/-- A safe state ends once its pins have been asserted for 10,000 ticks (R600). -/
theorem safe_pins_asserted_long_enough (s : State) (h : mayAccept s = true) (hs : s.flag SAF_STATUS.safe = true) :
    s.get64 SAF_LAST_ENTRY_LO.lo SAF_LAST_ENTRY_HI.hi + 10000 ≤ s.now := by
  simpa [pinsHeld, hs] using pinsHeld_of_mayAccept h

theorem execJobsAccepted_after_reset (s : State) (h : mayAccept s = true) :
    execJobsAccepted s = .next (acceptAfterReset s) :=
  congrArg _ (if_pos h)

theorem execJobsAccepted_after_doze (s : State) (h : mayAccept s = false) (hd : dozeMayEnd s = true) :
    execJobsAccepted s = .next (acceptAfterDoze s) := by
  rw [execJobsAccepted, if_neg (by simp [h]), if_pos hd]

theorem execBackgroundTest_due (rs : List InjReport) (s : State) (hm : s.boot.main = .up) (hc : s.clk.mode = .on)
    (hr : s.boot.run = .none) (hd : s.saf.bgAt + 100000000 ≤ s.now) : execBackgroundTest rs s = .next (windowEnds
      (openRun { s with saf := { s.saf with bgAt := s.now } } .background [1, 2, 3, 4]) [1, 2, 3, 4] rs) :=
  congrArg _ (if_pos ⟨hm, hc, hr, hd⟩)

/-- Settles O18: each clause is the rule of its command. -/
theorem testsAndAcceptance : Obligations.TestsAndAcceptance :=
  ⟨execInjectionWindowEnd_no_safTest,
   execInjectionWindowEnd_last,
   execJobsAccepted_after_reset,
   safe_pins_asserted_long_enough,
   execJobsAccepted_after_doze,
   execBackgroundTest_due⟩

end Sys2Proof.Machine
end

section
/-! SUPPORT. What a Sage reset leaves (R79, R80). -/

namespace Sys2Proof.Machine

/-- What every step of a fold leaves alone, the fold leaves alone. -/
theorem view_foldl {α β : Type} (view : State → β) {f : State → α → State} (hf : ∀ t a, view (f t a) = view t)
    (l : List α) (s : State) : view (l.foldl f s) = view s := by
  induction l generalizing s with
  | nil => rfl
  | cons a l ih => exact (ih (f s a)).trans (hf s a)

/-- The step of a domain stands in its registers, and in the tick from which a DOZE domain has been gated. -/
theorem view_setStep {β : Type} (view : State → β)
    (hv : ∀ (t : State) regs g, view { t with regs := regs, clk := { t.clk with gatedSince := g } } = view t) (s : State) (d c : Nat) :
    view (setStep s d c) = view s := by
  simp only [setStep]
  split_ifs <;> exact hv s _ _

/-- A change of pad functions writes the pads and their registers only. -/
theorem view_padsChange {β : Type} (view : State → β)
    (hv : ∀ (t : State) regs pads, view { t with regs := regs, pads := pads } = view t) (s : State) :
    view (padsChange s) = view s := by
  refine view_foldl view (fun t n => ?_) _ s
  simp only [padChange]
  split_ifs <;> exact hv t _ _

/-- What the tail of a Sage reset leaves alone: TIME and the SLOW count, the phases of both attempts, packets, jobs and lanes, flash
and the key store. -/
def sageResetView (s : State) :=
  (s.clk.time, s.clk.running, s.clk.slow, s.boot.sage, s.boot.main, s.pkts, s.jobs, s.lanes, s.ms.flash, s.ms.keys, s.ms.floor)

@[simp] theorem sageResetView_setF (s : State) (f : FRef) (x : Nat) : sageResetView (s.setF f x) = sageResetView s := rfl
@[simp] theorem sageResetView_addSat (s : State) (f : FRef) (n : Nat) : sageResetView (s.addSat f n) = sageResetView s := rfl
@[simp] theorem sageResetView_loseDram (s : State) : sageResetView (loseDram s) = sageResetView s := rfl
@[simp] theorem sageResetView_loseTiles (s : State) : sageResetView (loseTiles s) = sageResetView s := rfl
@[simp] theorem sageResetView_loseBay (s : State) : sageResetView (loseBay s) = sageResetView s := rfl
@[simp] theorem sageResetView_memForget (s : State) (lo hi : Nat) : sageResetView (memForget s lo hi) = sageResetView s := rfl

@[simp] theorem sageResetView_setStep (s : State) (d c : Nat) : sageResetView (setStep s d c) = sageResetView s :=
  view_setStep sageResetView (fun _ _ _ => rfl) s d c

@[simp] theorem sageResetView_stopAllDoms (s : State) : sageResetView (stopAllDoms s) = sageResetView s :=
  view_foldl sageResetView (fun t d => by simp only [sageResetView_setStep, sageResetView_setF]) _ s

@[simp] theorem sageResetView_resetTags (s : State) : sageResetView (resetTags s) = sageResetView s := by
  unfold resetTags
  exact view_foldl sageResetView (fun _ _ => by rfl) _ _

@[simp] theorem sageResetView_evtQuiet (s : State) : sageResetView (evtQuiet s) = sageResetView s := by
  unfold evtQuiet
  exact view_foldl sageResetView (fun _ _ => by rfl) _ _

@[simp] theorem sageResetView_padsChange (s : State) : sageResetView (padsChange s) = sageResetView s :=
  view_padsChange sageResetView (fun _ _ _ => rfl) s

/-- TIME stands where it stood, the SLOW count goes on, both sequences begin again with nothing left to carry out, and flash and the
key store stay (R79, R80). -/
theorem sageResetView_sageResetState (s : State) : sageResetView (sageResetState s) =
    (s.clk.time, false, s.clk.slow, .held, .idle, [], [], [], s.ms.flash, s.ms.keys, s.ms.floor) := by
  simp only [sageResetState, sageResetView_padsChange, sageResetView_evtQuiet, sageResetView_resetTags, sageResetView_setF,
    sageResetView_stopAllDoms, sageResetView_memForget, sageResetView_loseBay, sageResetView_loseTiles, sageResetView_loseDram]
  rfl

/-- Settles O14: what follows the change of domains in a Sage reset leaves the view alone. -/
theorem sageResetKeepsTheAlwaysOnDomain : Obligations.SageResetKeepsTheAlwaysOnDomain := by
  intro s hm
  refine ⟨sageResetState s, congrArg Host.Outcome.next (sageReset_not_off hm), ?_⟩
  have hv := sageResetView_sageResetState s
  simp only [sageResetView, Prod.mk.injEq] at hv
  exact hv

end Sys2Proof.Machine
end

section
/-! SUPPORT. What the violation log, memory, translation and the pacers leave alone: the power mode, the stage of the main die and
the safe pins. -/

namespace Sys2Proof.Machine

/-- The power mode, the stage of the main die, and the levels of SAFE_STATE_N and DISP_FALLBACK. -/
def acceptView (s : State) : PowerMode × MainStage × Bool × Bool :=
  (s.clk.mode, s.boot.main, s.pins.safeState, s.pins.dispFallback)

@[simp] theorem acceptView_setF (s : State) (f : FRef) (x : Nat) : acceptView (s.setF f x) = acceptView s := rfl
@[simp] theorem acceptView_addSat (s : State) (f : FRef) (n : Nat) : acceptView (s.addSat f n) = acceptView s := rfl
@[simp] theorem acceptView_addWrap (s : State) (f : FRef) (n : Nat) : acceptView (s.addWrap f n) = acceptView s := rfl
@[simp] theorem acceptView_set64 (s : State) (lo hi : FRef) (v : Nat) : acceptView (s.set64 lo hi v) = acceptView s := rfl
@[simp] theorem acceptView_setJob (s : State) (j : Job) : acceptView (s.setJob j) = acceptView s := rfl
@[simp] theorem acceptView_fresh (s : State) : acceptView s.fresh.2 = acceptView s := rfl

theorem acceptView_foldl {α : Type} {f : State → α → State} (hf : ∀ t a, acceptView (f t a) = acceptView t) (l : List α)
    (s : State) : acceptView (l.foldl f s) = acceptView s := view_foldl acceptView hf l s

/-! ### The violation log and memory -/

theorem acceptView_writeWords (s : State) (a : Nat) (ws : List Nat) : acceptView (writeWords s a ws) = acceptView s := by
  induction ws generalizing s a with
  | nil => rfl
  | cons w ws ih => exact ih _ _

theorem acceptView_vlog (s : State) (k a m : Nat) (i : Option Nat) (c : LogCtx) : acceptView (vlog s k a m i c) = acceptView s := by
  simp only [vlog]
  split <;> exact acceptView_writeWords _ _ _

theorem acceptView_wrSeg (s : State) (g : Nat × Nat × Nat) (slot : Nat) (bs : List Byte) :
    acceptView (wrSeg s g slot bs) = acceptView s := by
  simp only [wrSeg]
  split_ifs <;> rfl

theorem acceptView_wrMem (s : State) (pa slot : Nat) (bs : List Byte) : acceptView (wrMem s pa slot bs) = acceptView s := by
  unfold wrMem
  generalize lineSegs pa bs.length = gs
  induction gs generalizing s bs with
  | nil => rfl
  | cons g gs ih => exact (ih _ _).trans (acceptView_wrSeg _ _ _ _)

theorem acceptView_poisonLine (s : State) (pa k m : Nat) : acceptView (poisonLine s pa k m) = acceptView s := by
  simp only [poisonLine, poisonShow]
  split <;> rfl

theorem acceptView_cacheTouch (s : State) (line ways slot : Nat) (wr : Bool) :
    acceptView (cacheTouch s line ways slot wr) = acceptView s := by
  simp only [cacheTouch]
  split
  · rfl
  · split
    · rfl
    · split <;> rfl

theorem acceptView_touchLines (s : State) (ways slot : Nat) (wr : Bool) (gs : List (Nat × Nat × Nat)) :
    acceptView (touchLines s ways slot wr gs) = acceptView s :=
  acceptView_foldl (fun t g => by split; exacts [acceptView_cacheTouch _ _ _ _ _, rfl]) gs s

theorem acceptView_physWr (s : State) (pa slot : Nat) (bs : List Byte) : acceptView (physWr s pa slot bs) = acceptView s :=
  (acceptView_wrMem _ _ _ _).trans (acceptView_touchLines _ _ _ _ _)

theorem acceptView_poisonAll (s : State) (ls : List Nat) : acceptView (poisonAll s ls) = acceptView s :=
  acceptView_foldl (fun _ _ => acceptView_poisonLine _ _ _ _) ls s

/-! ### Translation -/

theorem acceptView_walkFuel (va f : Nat) (s : State) (table level : Nat) :
    acceptView (walkFuel va f s table level).1 = acceptView s := by
  induction f generalizing s table level with
  | zero => rfl
  | succ f ih =>
    have ht (a : Nat) : acceptView (physTouch s a 8 0 false) = acceptView s := acceptView_touchLines _ _ _ _ _
    simp only [walkFuel]
    split
    · split
      · exact ht _
      · split_ifs
        · exact ht _
        · exact ht _
        · exact ht _
        · exact (ih _ _ _).trans (ht _)
    · rfl

theorem acceptView_xlateKeep (s : State) (i va : Nat) (r : Except (Nat × Nat) (Nat × Nat)) :
    acceptView (xlateKeep s i va r).1 = acceptView s := by
  cases r <;> rfl

theorem acceptView_xlateMiss (s : State) (i va start : Nat) : acceptView (xlateMiss s i va start).1 = acceptView s := by
  simp only [xlateMiss, acceptView_xlateKeep, acceptView_walkFuel, acceptView_addWrap]

theorem acceptView_xlateEntry (s : State) (i va : Nat) : acceptView (xlateEntry s i va).1 = acceptView s := by
  unfold xlateEntry
  extract_lets fmt start
  split
  · rfl
  · split
    · rfl
    · split
      · rfl
      · exact acceptView_xlateMiss s i va start

theorem acceptView_xlate (s : State) (w : Who) (va : Nat) (wr : Bool) : acceptView (xlate s w va wr).1 = acceptView s := by
  have hv := acceptView_xlateEntry s w.inst va
  unfold xlate
  generalize xlateEntry s w.inst va = x at hv ⊢
  rcases x with ⟨s1, ⟨r, l⟩ | ⟨e, l⟩⟩
  · exact hv
  · dsimp only
    split_ifs
    · exact hv
    · split <;> exact hv
    · exact hv
    · split <;> exact hv

theorem acceptView_xltRecord (s : State) (w : Who) (va r l : Nat) (wr : Bool) :
    acceptView (xltRecord s w va r l wr) = acceptView s := by
  refine (acceptView_vlog _ _ _ _ _ _).trans ?_
  simp only [acceptView_addSat, xltShow]
  split <;> rfl

theorem acceptView_xlateAll (w : Who) (wr : Bool) (gs : List (Nat × Nat)) (s : State) :
    acceptView (xlateAll w wr gs s).1 = acceptView s := by
  induction gs generalizing s with
  | nil => rfl
  | cons g gs ih =>
    have hv := acceptView_xlate s w g.1 wr
    unfold xlateAll
    generalize xlate s w g.1 wr = x at hv ⊢
    rcases x with ⟨s1, e | t⟩
    · cases e
      · exact (acceptView_xltRecord _ _ _ _ _ _).trans hv
      · exact hv
    · have hi := (ih s1).trans hv
      dsimp only
      generalize xlateAll w wr gs s1 = x at hi ⊢
      rcases x with ⟨s2, e | ts⟩ <;> exact hi

theorem acceptView_rangeOk (w : Who) (wr : Bool) (gs : List (Nat × Nat)) (s : State) :
    acceptView (rangeOk w wr gs s).1 = acceptView s := by
  induction gs generalizing s with
  | nil => rfl
  | cons g gs ih =>
    have hv := acceptView_xlate s w g.1 wr
    unfold rangeOk
    generalize xlate s w g.1 wr = x at hv ⊢
    rcases x with ⟨s1, e | t⟩
    · cases e <;> exact hv
    · exact (ih s1).trans hv

/-! ### The pacers and the accesses they admit -/

theorem acceptView_paceUrg (s : State) (a : PaceAcc) : acceptView (paceUrg s a) = acceptView s := by
  unfold paceUrg
  split <;> rfl

theorem acceptView_paceCount (s : State) (a : PaceAcc) : acceptView (paceCount s a) = acceptView s := by
  simp only [paceCount]
  split_ifs <;> rfl

theorem acceptView_paceOffer (s : State) (a : PaceAcc) : acceptView (paceOffer s a) = acceptView s := by
  refine Eq.trans ?_ (acceptView_paceUrg s a)
  simp only [paceOffer]
  split
  · rfl
  · exact acceptView_paceCount _ _
  · split
    · exact acceptView_paceCount _ _
    · rfl

theorem acceptView_paceFuel (f : Nat) (s : State) (a : PaceAcc) (n : Nat) : acceptView (paceFuel f s a n) = acceptView s := by
  induction f generalizing s n with
  | zero => rfl
  | succ f ih =>
    simp only [paceFuel]
    split
    · exact acceptView_paceOffer _ _
    · exact (ih _ _).trans (acceptView_paceOffer _ _)

theorem acceptView_paceCharge (s : State) (w : Who) (pa n : Nat) : acceptView (paceCharge s w pa n) = acceptView s := by
  unfold paceCharge
  split
  · rfl
  · split
    · exact acceptView_paceFuel _ _ _ _
    · rfl

theorem acceptView_paceIssue (s : State) (l : List PaceAcc) : acceptView (paceIssue s l) = acceptView s :=
  acceptView_foldl (fun t a => by
    dsimp only
    split
    · exact (acceptView_paceCount _ _).trans (acceptView_paceUrg t a)
    · exact acceptView_paceUrg t a) l s

theorem acceptView_readLand (w : Who) (l : Land) (n : Nat) (s : State) : acceptView (readLand w l n s).1 = acceptView s := by
  cases l with
  | forbidden pa =>
    simp only [readLand]
    exact acceptView_vlog _ _ _ _ _ _
  | pcie _ pa =>
    simp only [readLand]
    exact (acceptView_paceCharge _ _ _ _).trans (acceptView_fresh s)
  | mem pa slot na =>
    simp only [readLand]
    split <;> exact (acceptView_touchLines _ _ _ _ _).trans (acceptView_paceCharge _ _ _ _)
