-- ==== Sys2Proof/Safety.lean ====
section
/-! DEFINITION. What the spec promises of every reachable state and of what the block emits, the state invariants of
10_state.md and the byte-source protocol of 46_host_commands.md R202 to R204; and what it assumes of an endless run, the
fairness of 45_pipeline.md R194 and 70_reset_and_hazards.md R262. -/

namespace Sys2Proof.Machine

/-- `LINE_OPEN` and `MODE` agree (R16; that a scan holds its line open is R164, R172), and `LEN = 0` whenever
`LINE_OPEN = 0` (R11). -/
def LineInv (s : State) : Prop :=
  (s.lineOpen = true ↔ s.mode ≠ .idle) ∧ (s.lineOpen = false → s.buf = [])

/-- No store holds more than its capacity (R11, R19, R20). -/
def CapacityInv (s : State) : Prop :=
  (∀ c, s.cfg.bufCap = some c → s.buf.length ≤ c) ∧ (∀ c, s.cfg.cfqDepth = some c → s.cfq.length ≤ c)
  ∧ s.dfq.length ≤ s.cfg.dfqDepth

/-- Every entry of CFQ is a CandidateFrame: at least 4 bytes (R19, R86). -/
def CandidateInv (s : State) : Prop := ∀ cf ∈ s.cfq, minFrame ≤ cf.bytes.length

/-- Registers read 0 in the bits the layouts leave out (R71, R73). -/
def ReservedBitsInv (s : State) : Prop :=
  s.linecfg &&& ~~~linecfgMask = 0 ∧ s.opts &&& ~~~optsMask = 0 ∧ s.flags &&& ~~~flagsMask = 0
  ∧ s.actLinecfg &&& ~~~linecfgMask = 0 ∧ s.foundLinecfg &&& ~~~linecfgMask = 0

/-- `SCAN_VALID ≤ SCAN_TOTAL` (R169); `CAND_IDX` never passes the end of the list, and while a scan runs it is the index
of a candidate whose LinkConfig is the latched one (R14, R24, R164). -/
def ScanInv (s : State) : Prop :=
  s.scanValid ≤ s.scanTotal ∧ s.candIdx ≤ s.cfg.scanCands.length
  ∧ (s.mode = .scan →
      ∃ c, s.cfg.scanCands[s.candIdx]? = some c ∧ s.actBaud = c.baud ∧ s.actLinecfg = linecfgOf c)

/-- `TIME` is not below the opening of the running session, nor below the last byte of BUF, which is not below that
opening (R8, R87 "`seg.ts ≥ T_OPEN` always"). -/
def TimeInv (s : State) : Prop :=
  (s.mode ≠ .idle → s.tOpen.toNat ≤ s.time.toNat)
  ∧ (s.buf ≠ [] → s.tOpen.toNat ≤ s.tPrev.toNat ∧ s.tPrev.toNat ≤ s.time.toNat)

/-- `REC_CUR` is an index of the head's payload or just past it, 0 while DFQ is empty (R27). -/
def CursorInv (s : State) : Prop :=
  match s.dfq with
  | [] => s.recCur = 0
  | d :: _ => s.recCur ≤ d.payload.length

/-- A DecodedFrame says of itself what its bytes say (R66, R68, R103): the header fields come from its function byte,
`crcValid` from its own bytes, and the data slice starts inside the payload. -/
def RecordInv (d : DecodedFrame) : Prop :=
  d.exception = isException d.function ∧ d.baseFunction = baseFunction d.function
  ∧ d.crcValid = frameCrcValid ⟨d.address, d.function, d.payload, d.crcLo, d.crcHi⟩
  ∧ d.dataOff ≤ d.payload.length

/-- No frame is longer than BUF, so an instance with BUF_CAP ≤ 65539 has payloads of at most 65535 bytes, which
`REC_LEN` can show (R76, R90). -/
def LengthInv (s : State) : Prop :=
  ∀ c, s.cfg.bufCap = some c →
    (∀ cf ∈ s.cfq, cf.bytes.length ≤ c) ∧ ∀ d ∈ s.dfq, d.payload.length + minFrame ≤ c

/-- The invariant of the block. -/
structure Invariant (s : State) : Prop where
  line      : LineInv s
  capacity  : CapacityInv s
  candidate : CandidateInv s
  reserved  : ReservedBitsInv s
  scan      : ScanInv s
  times     : TimeInv s
  cursor    : CursorInv s
  records   : ∀ d ∈ s.dfq, RecordInv d
  lengths   : LengthInv s

/-- The byte-source protocol: with the handle open or not, which actions may follow and what they leave.
`SRC_CONFIGURE` and `SRC_OPEN` need it closed, `SRC_CLOSE` and `SRC_DISCARD` open (R201 to R204); none marks a
violation, in particular a second handle. -/
def runActions : Bool → List SrcAction → Option Bool
  | h, [] => some h
  | false, .configure _ :: rest => runActions false rest
  | false, .openSource :: rest => runActions true rest
  | true, .closeSource :: rest => runActions false rest
  | true, .discard :: rest => runActions true rest
  | true, .configure _ :: _ => none
  | true, .openSource :: _ => none
  | false, .closeSource :: _ => none
  | false, .discard :: _ => none

/-- The handle as a step finds it: open as `LINE_OPEN` says, but already gone when the source has ended by itself
(`RXEND`) or the block is reset by its input (R89, R170, R250). -/
def handleBefore (s : State) : Bool :=
  match s.inputs with
  | .ended _ :: _ => false
  | .hardReset :: _ => false
  | _ => s.lineOpen

/-! Endless runs. -/

/-- Inputs arrive at the ports, after those already there. -/
def feed (xs : List Input) (s : State) : State := { s with inputs := s.inputs ++ xs }

/-- An endless run `σ`: before step `n` the surroundings let `arrivals n` arrive. -/
def Execution (arrivals : Nat → List Input) (σ : Nat → State) : Prop :=
  ∀ n, step (feed (arrivals n) (σ n)) = .next (σ (n + 1))

/-- What step `n` of a run takes from the ports, none where nothing has arrived. -/
def taken (arrivals : Nat → List Input) (σ : Nat → State) (n : Nat) : Option Input :=
  (feed (arrivals n) (σ n)).inputs.head?

/-- The timestamp of an event that shows the scanner the time: `RXBYTE`, `RXEND`, `TICK` (R167). -/
def scannerStamp : Input → Option Stamp
  | .rx t _ => some t
  | .ended t => some t
  | .tick t => some t
  | .write _ _ _ _ => none
  | .read _ _ _ => none
  | .dec => none
  | .hardReset => none

/-- The fairness assumption of R262: "while `MODE = SCAN`, for every time `T` an event with timestamp ≥ `T` eventually
arrives". `T` is a value of the 64-bit `TIME` (R6). -/
def TimeIsSeenToPass (arrivals : Nat → List Input) (σ : Nat → State) : Prop :=
  ∀ (n : Nat) (T : Stamp), ∃ m, n ≤ m ∧
    ((σ m).mode ≠ .scan
      ∨ ∃ x t, taken arrivals σ m = some x ∧ scannerStamp x = some t ∧ T.toNat ≤ t.toNat)

/-- The weak fairness of R194: "if CFQ stays non-empty, a `DECODE_STEP` eventually occurs", at the `DEC` of a trace or
where nothing has arrived. -/
def DecodeIsWeaklyFair (arrivals : Nat → List Input) (σ : Nat → State) : Prop :=
  ∀ n, ∃ m, n ≤ m ∧ ((σ m).cfq = [] ∨ taken arrivals σ m = some .dec ∨ taken arrivals σ m = none)

end Sys2Proof.Machine
end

###

WORK TO COMPLETE. Here the output must be the lines above from the line with "theorem acceptView_wrMem (s" to the line with "acceptView_xlateKeep, acceptView_walkFuel, acceptView_addWrap]", both included, duplicated word for word and nothing else.

EXPECTED OUTPUT.
theorem acceptView_wrMem (s : State) (pa slot : Nat) (bs : List Byte) : acceptView (wrMem s pa slot bs) = acceptView s := by
  unfold wrMem
  generalize lineSegs pa bs.length = gs
  induction gs generalizing s bs with
  | nil => rfl
  | cons g gs ih => exact (ih _ _).trans (acceptView_wrSeg _ _ _ _)

theorem acceptView_poisonLine (s : State) (pa k m : Nat) : acceptView (poisonLine s pa k m) = acceptView s := by
  simp only [poisonLine, poisonShow]
  split <;> rfl

theorem acceptView_cacheTouch (s : State) (line ways slot : Nat) (wr : Bool) :
    acceptView (cacheTouch s line ways slot wr) = acceptView s := by
  simp only [cacheTouch]
  split
  · rfl
  · split
    · rfl
    · split <;> rfl

theorem acceptView_touchLines (s : State) (ways slot : Nat) (wr : Bool) (gs : List (Nat × Nat × Nat)) :
    acceptView (touchLines s ways slot wr gs) = acceptView s :=
  acceptView_foldl (fun t g => by split; exacts [acceptView_cacheTouch _ _ _ _ _, rfl]) gs s

theorem acceptView_physWr (s : State) (pa slot : Nat) (bs : List Byte) : acceptView (physWr s pa slot bs) = acceptView s :=
  (acceptView_wrMem _ _ _ _).trans (acceptView_touchLines _ _ _ _ _)

theorem acceptView_poisonAll (s : State) (ls : List Nat) : acceptView (poisonAll s ls) = acceptView s :=
  acceptView_foldl (fun _ _ => acceptView_poisonLine _ _ _ _) ls s

/-! ### Translation -/

theorem acceptView_walkFuel (va f : Nat) (s : State) (table level : Nat) :
    acceptView (walkFuel va f s table level).1 = acceptView s := by
  induction f generalizing s table level with
  | zero => rfl
  | succ f ih =>
    have ht (a : Nat) : acceptView (physTouch s a 8 0 false) = acceptView s := acceptView_touchLines _ _ _ _ _
    simp only [walkFuel]
    split
    · split
      · exact ht _
      · split_ifs
        · exact ht _
        · exact ht _
        · exact ht _
        · exact (ih _ _ _).trans (ht _)
    · rfl

theorem acceptView_xlateKeep (s : State) (i va : Nat) (r : Except (Nat × Nat) (Nat × Nat)) :
    acceptView (xlateKeep s i va r).1 = acceptView s := by
  cases r <;> rfl

theorem acceptView_xlateMiss (s : State) (i va start : Nat) : acceptView (xlateMiss s i va start).1 = acceptView s := by
  simp only [xlateMiss, acceptView_xlateKeep, acceptView_walkFuel, acceptView_addWrap]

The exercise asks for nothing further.